Quest Diagnostics, Nichols Institute, San Juan Capistrano, California 92690

Address all correspondence and requests for reprints to: Delbert Fisher, M.D., Quest Diagnostics, Nichols Institute, 33608 Ortega Highway, San Juan Capistrano, California 92690. E-mail: fisherd{at}questdiagnostics.com.

Newborn screening for congenital hypothyroidism (CH) began in Quebec in 1974. Jean Dussault and Claude Laberge adapted newly available immunoassays for T₄ and TSH and new information characterizing thyroid system ontogenesis in the fetus and newborn to the Quebec filter paper blood spot screening program for phenylketonuria (1, 2, 3, 4, 5, 6, 7). Parallel programs were rapidly developed in New England and the northwest United States, leading in 1977 to recommendations for CH screening programs from the Newborn Screening Committee of the American Thyroid Association and publication of results of screening of the first million infants in 1979 (8, 9). A progress report of results covering 489,868 infants screened in 36 centers from 12 European countries was published by the Newborn Committee of the European Thyroid Association in 1980 (10). By 1992 it was estimated that 50 million infants worldwide were screened yearly, and the diagnosis of CH was confirmed in 3000–4000 births (11). There have been continuing questions and studies of CH infants for the optimal dose and timing of replacement therapy with Na-L-T₄ (12). Nevertheless, the screening programs have achieved the goal of early detection and therapy and normal or near-normal development of infants with the classical forms of primary CH comprising some 90% of CH infants (11, 13, 14, 15).

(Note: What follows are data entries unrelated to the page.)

-- ==== Sys2Proof/Machine/Heartwood.lean ====
section
/-! DEFINITION. Traffic between a module and its keeper (R630, R637, R640, R656): the journal mirror, the chunks and headers of a snapshot, and the
pulls of a restore. Every copy carries tag 0xFFFF. Which engines make them, and the arrival counters, are the model's: DESIGN CHOICE (log 87), chunk i
goes by the i-th of the module's bound tiles in turn, and signals counter 254 of the keeper's tile 0. -/
namespace Sys2Proof.Machine

/-- Bytes of the journal mirror (Table 14-3). -/
abbrev mirrorOffset : Nat := 0x10000
abbrev slotsOffset : Nat := 0x04010000
abbrev mirrorRecords : Nat := 65536

/-- Address on the keeper of this module's area (R640). -/
def areaBase (s : State) : Nat := Config.keeperArea (keeperNow s) (ownEndpoint s)
/-- Addresses on the keeper of the header and of the stream of slot A (0) or B (1) (Table 14-3, log 60). -/
def ownHeaderAddr (s : State) (b : Nat) : Nat := areaBase s + 0x8000 * b
def ownStreamAddr (s : State) (b : Nat) : Nat := areaBase s + slotsOffset + (ringKeeper s).slotSize * b

/-- The tile whose engine makes the i-th heartwood copy. -/
def heartTile (s : State) (i : Nat) : Nat := let ts := boundTiles s; nth ts (i % ts.length) 0

/-- A copy of bytes to the keeper, with its digest where one is asked for (R545, R547). -/
def keeperCopy (s : State) (i addr : Nat) (bs : List Byte) (digestAddr : Option Nat) : CopyJob :=
  { tile := heartTile s i, sent := 0, waitOn := none, data := some bs
    req := { src := 0, dst := .endpoint (keeperNow s), dstAddr := addr, length := bs.length, counter := tileCtr 0 254, progress := false
             digest := digestAddr.isSome, digestAddr := digestAddr.getD 0, tray := false, keeper := true } }

/-- Heartwood copies start, on a module whose ring gives it a keeper. -/
def sendToKeeper (js : List CopyJob) (s : State) : State :=
  if keeperNow s = 0xFFFF then s else pumpCopies { s with remote.copies := s.remote.copies ++ js }

/-- A request or a copy of this module to an address range of its keeper is under way. -/
def keeperBusy (s : State) (lo hi : Nat) : Bool :=
  let within := fun (a : Nat) => decide (lo ≤ a) && decide (a < hi)
  (s.remote.copies.any fun j => j.data.isSome && within j.req.dstAddr) ||
    s.remote.pend.any fun e => e.pkt.job == 0xFFFF && e.key.dst == keeperNow s && within e.pkt.addr.toNat

/-- The mirror of a record is under way (R630); chunks of the module's snapshot are (R638). -/
def mirrorPending (s : State) : Bool := keeperBusy s (areaBase s + mirrorOffset) (areaBase s + slotsOffset)
def chunksPending (s : State) : Bool := keeperBusy s (areaBase s + slotsOffset) (areaBase s + slotsOffset + 2 * (ringKeeper s).slotSize)

/-- A record goes to the next place of the keeper's journal mirror (R630). -/
def mirrorRecord (r : List Byte) (s : State) : State :=
  let place := s.recov.mirrored % mirrorRecords
  sendToKeeper [keeperCopy s 0 (areaBase s + mirrorOffset + 1024 * place) r none] { s with recov.mirrored := s.recov.mirrored + 1 }

/-- A slot's header (Table 14-3): state, step, stream bytes, chunk count and image ID, 8 bytes each (log 60). -/
def slotHeader (k : KeepSlot) : List Byte :=
  leBytes 8 k.st ++ leBytes 8 k.step.toNat ++ leBytes 8 k.bytes.length ++ leBytes 8 k.digests.length ++ leBytes 8 k.imageId.toNat

/-- The header of slot A (0) or B (1) is written on the keeper. -/
def sendHeader (b : Nat) (k : KeepSlot) (s : State) : State := sendToKeeper [keeperCopy s 0 (ownHeaderAddr s b) (slotHeader k) none] s

/-- The chunks of a snapshot go to slot A (0) or B (1), each with its SHA-256 for the slot's digest list, which follows the stream (R637, R640). -/
def sendChunks (b : Nat) (k : KeepSlot) (s : State) : State :=
  let base := ownStreamAddr s b
  sendToKeeper ((chunksOf 1048576 k.bytes.length k.bytes).zipIdx.map fun e =>
    keeperCopy s e.2 (base + 1048576 * e.2) e.1 (some (base + k.bytes.length + 32 * e.2))) s

/-- The snapshot that is being saved goes to the keeper; a step restart, which drops the copies under way (R578), sends it again. -/
def sendSnapshot (s : State) : State :=
  let go := fun (b : Nat) (k : KeepSlot) (s : State) => if k.st = 1 ∧ s.recov.saving = some k.step.toNat then sendChunks b k (sendHeader b k s) else s
  go 1 s.recov.ownB (go 0 s.recov.ownA s)

/-! ### Restores (R656) -/

/-- Length of the module's snapshot stream in formats (R636). -/
def streamLength (s : State) (formats : Table Nat) : Nat :=
  match s.job.image, s.job.plan with
  | some im, some p => streamOnly im p formats
  | none, _ => 0
  | some _, none => 0

/-- Heartwood staging holds 1,024 chunks (Table 08-7). -/
abbrev stagingBase : Nat := reserveBase + 0x80000000

/-- COPY_PULL of chunk `i` of a slot into heartwood staging (R546, R656). -/
def chunkPull (s : State) (b : Nat) (k : KeepSlot) (i : Nat) : Packet :=
  let n := min 1048576 (streamLength s k.formats - 1048576 * i)
  let body := leBytes 6 (stagingBase + 1048576 * (i % 1024)) ++ leBytes 8 n ++ leBytes 1 254 ++ leBytes 1 0 ++ List.replicate 16 0
  { reqPacket (keeperNow s) 6 (ownStreamAddr s b + 1048576 * i) 0 body false with job := 0xFFFF }

/-- Asks the keeper for the chunks not yet asked for, while the tiles have room (R526); `fuel` is the number of chunks. -/
def pumpPulls (b : Nat) (k : KeepSlot) : Nat → State → State
  | 0, s => s
  | n + 1, s =>
    match s.recov.toPull with
    | [] => s
    | i :: rest =>
      let t := heartTile s i
      if h : t < 256 then
        if hasRoom s t (keeperNow s) then
          pumpPulls b k n (issue ⟨t, h⟩ none (chunkPull s b k i) 0 none false { s with recov.toPull := rest })
        else s
      else s

/-- Slot A (0) or B (1) of the keeper that holds snapshot `n`, committed, with what this module knows of it. -/
def slotHolding (s : State) (n : Nat) : Option (Nat × KeepSlot) :=
  [(0, s.recov.ownA), (1, s.recov.ownB)].find? fun e => decide (2 ≤ e.2.st) && e.2.step.toNat == n

/-- The pulls of the restore in hand go on. -/
def goOnPulling (s : State) : State :=
  match s.recov.rollbackTo.bind (slotHolding s) with
  | some (b, k) => if keeperNow s = 0xFFFF then s else pumpPulls b k s.recov.toPull.length s
  | none => s

end Sys2Proof.Machine
end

The testing strategy has varied among programs with emphasis on detection of primary CH. The initial programs in North America employed a total T₄ measurement followed by a TSH assay for specimens with low T₄ values; European programs favor primary TSH screening (11, 16). Primary T₄ screening is usually conducted using a follow-up TSH measured in infants with T₄ values below arbitrary threshold levels. TSH is the most specific test for primary CH, but it does not detect infants with central hypothalamic-pituitary causes of CH. Total T₄ measurements are less specific for primary or central CH. In Europe, due to the relatively low prevalence of central CH, it has been recommended that T₄ not be included in the screening programs (16). The prevalence of central CH varies from 1:25,000 to 1:100,000 births (13). In the program in the northwest United States, where there is a concerted effort to identify all cases clinically, the prevalence is 1:29,000 births (13). Two-tiered testing (T₄ + TSH) can identify suspect cases of central CH if low T₄ and normal-low range TSH values are both reported (13). In 1986, Hanna et al. (18) reported 10-yr results from the northwest United States program adding a second screen at 6 wk of age to detect infants with CH missed during the first screening. Although detecting some missed cases of primary CH, central CH was identified in only 8 of 19 infants (11 identified by clinical means only) (18).

Data for the 50 United States, the District of Columbia, and two territories summarized in the latest national newborn screening report (2000) on The National Newborn Screening and Genetics Resource Center web site (http://genes-r-us.uthscsa.edu) lists 41 states conducting primary T₄ screening (T₄ + TSH), three conducting primary TSH screening (TSH + T₄), and nine conducting TSH alone screening (TSH). The total number of infants screened in the listing was 4,125,135, with detection of 1,635 neonates with primary CH (1:2,533 births), 43 with secondary CH (1:95,933 births), and 362 with transient CH (1:11,345 births). The incidences of primary and secondary CH among 653,129 infants screened by eight states conducting a requisite second screen were similar (1:2,533 for primary and 1:130,000 for secondary) to results in the 53 programs, suggesting that a second (T₄ + TSH or TSH + T₄) screen does not improve detection of central CH.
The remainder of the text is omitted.